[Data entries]
--------------------------------------------------

/-- R98, R128, R174: READ_FILTER and READ_PEER refuse an operand out of range with BAD_FIELD; else they answer OK and their
layouts, and change nothing. -/
def Obligations.ReadFilterAndReadPeerReturnTheirLayouts : Prop :=
  (∀ (tag index : Octet) (s : State), PortOpen s →
    (3 < index.toNat → ∃ t, exec (.readFilter tag index) s = .next t ∧ OnlyAnswers [11] s t) ∧
    (∀ k : Fin 4, index.toNat = k.val → ∃ t, exec (.readFilter tag index) s = .next t ∧
      OnlyAnswers
        ([0, if (s.filter k).enabled then 1 else 0] ++ halfOctets ((s.filter k).channelLow.setWidth 16) ++
          halfOctets ((s.filter k).channelHigh.setWidth 16) ++ [(s.filter k).offset] ++
          halfOctets (s.filter k).value ++ halfOctets (s.filter k).mask) s t)) ∧
  (∀ (tag station : Octet) (s : State), PortOpen s →
    (station.toNat = 0 ∨ 62 < station.toNat →
      ∃ t, exec (.readPeer tag station) s = .next t ∧ OnlyAnswers [11] s t) ∧
    (∀ x : Station, station.toNat = x.toNat → x ≠ 0 → x ≠ 63 →
      (x = s.station.number →
        ∃ t, exec (.readPeer tag station) s = .next t ∧ OnlyAnswers [0, 0, 2, 0, 0, 0, 0, 0, 0] s t) ∧
      (x ≠ s.station.number → s.peerAt x = none →
        ∃ t, exec (.readPeer tag station) s = .next t ∧ OnlyAnswers [0, 0, 0, 0, 0, 0, 0, 0, 0] s t) ∧
      (∀ p, x ≠ s.station.number → s.peerAt x = some p →
        ∃ t, exec (.readPeer tag station) s = .next t ∧
          OnlyAnswers
            ([0, if p.interval.isSome then 0x0F else 0x0D, 1, p.epoch, p.interval.getD 0] ++
              halfOctets (BitVec.ofNat 16 p.sinceHeard) ++
              halfOctets (BitVec.ofNat 16 (10 * (p.interval.getD s.record.presenceInterval).toNat *
                s.record.peerMultiple.toNat))) s t)))

/-! ### Requests on a channel -/

/-- R26, R67: the own checks of CLAIM, and of JOIN, in their order. -/
def Obligations.ClaimAndJoinRequestsAreRefusedByTheFirstFailingCheck : Prop :=
  (∀ (tag : Octet) (channel : Half) (s : State) (e : ChannelEntry), PassesCommonChecks s tag →
     e = s.entry (toChannel channel) →
     (s.station.mode ≠ .active → ∃ t, exec (.claimRequest tag channel) s = .next t ∧ OnlyAnswers [12] s t) ∧
     (s.station.mode = .active → 1023 < channel.toNat →
       ∃ t, exec (.claimRequest tag channel) s = .next t ∧ OnlyAnswers [13] s t) ∧
     (s.station.mode = .active → channel.toNat ≤ 1023 →
       (e.view = .heldLocal → ∃ t, exec (.claimRequest tag channel) s = .next t ∧ OnlyAnswers [15] s t) ∧
       (e.view = .claiming ∨ e.view = .announcing ∨ e.view = .releasing →
         ∃ t, exec (.claimRequest tag channel) s = .next t ∧ OnlyAnswers [14] s t) ∧
       (e.view = .free ∨ e.view = .heldRemote → e.subscription ≠ .none →
         ∃ t, exec (.claimRequest tag channel) s = .next t ∧ OnlyAnswers [16] s t) ∧
       (e.view = .free ∨ e.view = .heldRemote → e.subscription = .none → (∀ i, i < 32 → s.slotAt i ≠ none) →
         ∃ t, exec (.claimRequest tag channel) s = .next t ∧ OnlyAnswers [17] s t))) ∧
  (∀ (tag : Octet) (channel : Half) (s : State) (e : ChannelEntry), PassesCommonChecks s tag →
     e = s.entry (toChannel channel) →
     (s.station.mode ≠ .active → ∃ t, exec (.joinRequest tag channel) s = .next t ∧ OnlyAnswers [12] s t) ∧
     (s.station.mode = .active → 1023 < channel.toNat →
       ∃ t, exec (.joinRequest tag channel) s = .next t ∧ OnlyAnswers [13] s t) ∧
     (s.station.mode = .active → channel.toNat ≤ 1023 →
       (e.view = .claiming ∨ e.view = .announcing ∨ e.view = .heldLocal ∨ e.view = .releasing →
         ∃ t, exec (.joinRequest tag channel) s = .next t ∧ OnlyAnswers [19] s t) ∧
       (e.view = .free ∨ e.view = .heldRemote → e.subscription ≠ .none →
         ∃ t, exec (.joinRequest tag channel) s = .next t ∧ OnlyAnswers [20] s t) ∧
       (e.view = .free ∨ e.view = .heldRemote → e.subscription = .none → (∀ i, i < 64 → s.contextAt i ≠ none) →
         ∃ t, exec (.joinRequest tag channel) s = .next t ∧ OnlyAnswers [21] s t)))

/-- R27, R68, R15: an accepted CLAIM allocates the lowest-numbered free slot, owing CLAIM; an accepted JOIN allocates the
lowest-numbered free context, owing JOIN to the recorded owner or to all. -/
def Obligations.ClaimAndJoinRequestsAllocateTheLowestFree : Prop :=
  (∀ (tag : Octet) (channel : Half) (s : State) (i : Nat), PassesCommonChecks s tag →
    s.station.mode = .active → channel.toNat ≤ 1023 →
    ((s.entry (toChannel channel)).view = .free ∨ (s.entry (toChannel channel)).view = .heldRemote) →
    (s.entry (toChannel channel)).subscription = .none →
    i < 32 → s.slotAt i = none → (∀ j, j < i → s.slotAt j ≠ none) →
    ∃ t, exec (.claimRequest tag channel) s = .next t ∧
      t.slotAt i = some ⟨toChannel channel, .claiming, some ⟨.claim, 0, false⟩, none, none, 0, 0, none, none, false, none,
        some tag⟩ ∧
      t.entry (toChannel channel) =
        { s.entry (toChannel channel) with
          view := .claiming, owner := some s.station.number, slotIndex := some i } ∧
      t.port =
        { s.port with response := [0],
                      requests := s.port.requests ++ [⟨tag, .claim, some (toChannel channel)⟩] } ∧
      OtherSlots i s t ∧ OtherEntries (toChannel channel) s t ∧ ChangesOnly [.slots, .channels, .port] s t) ∧
  (∀ (tag : Octet) (channel : Half) (s : State) (i : Nat) (destination : Station), PassesCommonChecks s tag →
    s.station.mode = .active → channel.toNat ≤ 1023 →
    (((s.entry (toChannel channel)).view = .free ∧ destination = 0) ∨
      ((s.entry (toChannel channel)).view = .heldRemote ∧ (s.entry (toChannel channel)).owner = some destination)) →
    (s.entry (toChannel channel)).subscription = .none →
    i < 64 → s.contextAt i = none → (∀ j, j < i → s.contextAt j ≠ none) →
    ∃ t, exec (.joinRequest tag channel) s = .next t ∧
      t.contextAt i = some ⟨toChannel channel, .joining, none, none, some ⟨.join, destination, 0, false⟩, some 0, none,
        none, false, some tag⟩ ∧
      t.entry (toChannel channel) =
        { s.entry (toChannel channel) with subscription := .joining, contextIndex := some i } ∧
      t.port =
        { s.port with response := [0],
                      requests := s.port.requests ++ [⟨tag, .join, some (toChannel channel)⟩] } ∧
      OtherContexts i s t ∧ OtherEntries (toChannel channel) s t ∧ ChangesOnly [.contexts, .channels, .port] s t)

--------------------------------------------------

PROBLEM DETAILS: Starting at the first line of the data above, please restate word for word every line up to and including the one that holds "(∀ x : Station, station.toNat", and add nothing else.

WORKED SOLUTION:
/-- R98, R128, R174: READ_FILTER and READ_PEER refuse an operand out of range with BAD_FIELD; else they answer OK and their
layouts, and change nothing. -/
def Obligations.ReadFilterAndReadPeerReturnTheirLayouts : Prop :=
  (∀ (tag index : Octet) (s : State), PortOpen s →
    (3 < index.toNat → ∃ t, exec (.readFilter tag index) s = .next t ∧ OnlyAnswers [11] s t) ∧
    (∀ k : Fin 4, index.toNat = k.val → ∃ t, exec (.readFilter tag index) s = .next t ∧
      OnlyAnswers
        ([0, if (s.filter k).enabled then 1 else 0] ++ halfOctets ((s.filter k).channelLow.setWidth 16) ++
          halfOctets ((s.filter k).channelHigh.setWidth 16) ++ [(s.filter k).offset] ++
          halfOctets (s.filter k).value ++ halfOctets (s.filter k).mask) s t)) ∧
  (∀ (tag station : Octet) (s : State), PortOpen s →
    (station.toNat = 0 ∨ 62 < station.toNat →
      ∃ t, exec (.readPeer tag station) s = .next t ∧ OnlyAnswers [11] s t) ∧
    (∀ x : Station, station.toNat = x.toNat → x ≠ 0 → x ≠ 63 →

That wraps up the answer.